Exercise brief
Check the records below line by line, and report how many lines include the string "apply". No other words are needed.

Items from a data source:
************
theorem execReclaim_only {s u : State} {n : Nat} {seq : Nat} (e : execReclaim n seq s = .next u) : Only (Parts.report.or { inForce := true, started := true, fab := true, tor := true, homes := true, quar := true }) s u := by
  unfold execReclaim at e
  injection e with e
  subst e
  try dsimp -zeta only
  repeat' first
    | with_reducible assumption
    | with_reducible exact Only.refl _ _
    | ((with_reducible refine Parts.leq ?_); rfl)
    | with_reducible apply reclaimChip_only
    | (extract_lets +onlyGivenNames x; first
        | (refine Only.cut (p := (Parts.report.or { inForce := true, started := true, fab := true, tor := true, homes := true, quar := true })) (s := s) (x := x) (fun hx => ?_) ?_; clear_value x; revert x; intro y hy; rotate_left; unfold x; clear x)
        | (refine Only.cut1 (p := (Parts.report.or { inForce := true, started := true, fab := true, tor := true, homes := true, quar := true })) (s := s) (x := x) (fun hx => ?_) ?_; clear_value x; revert x; intro y hy; rotate_left; unfold x; clear x)
        | (refine Only.cut2 (p := (Parts.report.or { inForce := true, started := true, fab := true, tor := true, homes := true, quar := true })) (s := s) (x := x) (fun hx => ?_) ?_; clear_value x; revert x; intro y hy; rotate_left; unfold x; clear x)
        | (revert x; intro y))
    | simp (disch := with_unfolding_all (apply Parts.same; apply Eq.refl)) only [Only.set_iff]
    | with_reducible apply Only.foldl
    | with_reducible apply Only.foldl_fst
    | (refine Only.of_fst ‹_ = _› ?_)
    | (refine Only.of_snd ‹_ = _› ?_)
    | split
    | (intro)

end Sys2Proof.Machine
end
************
Output
4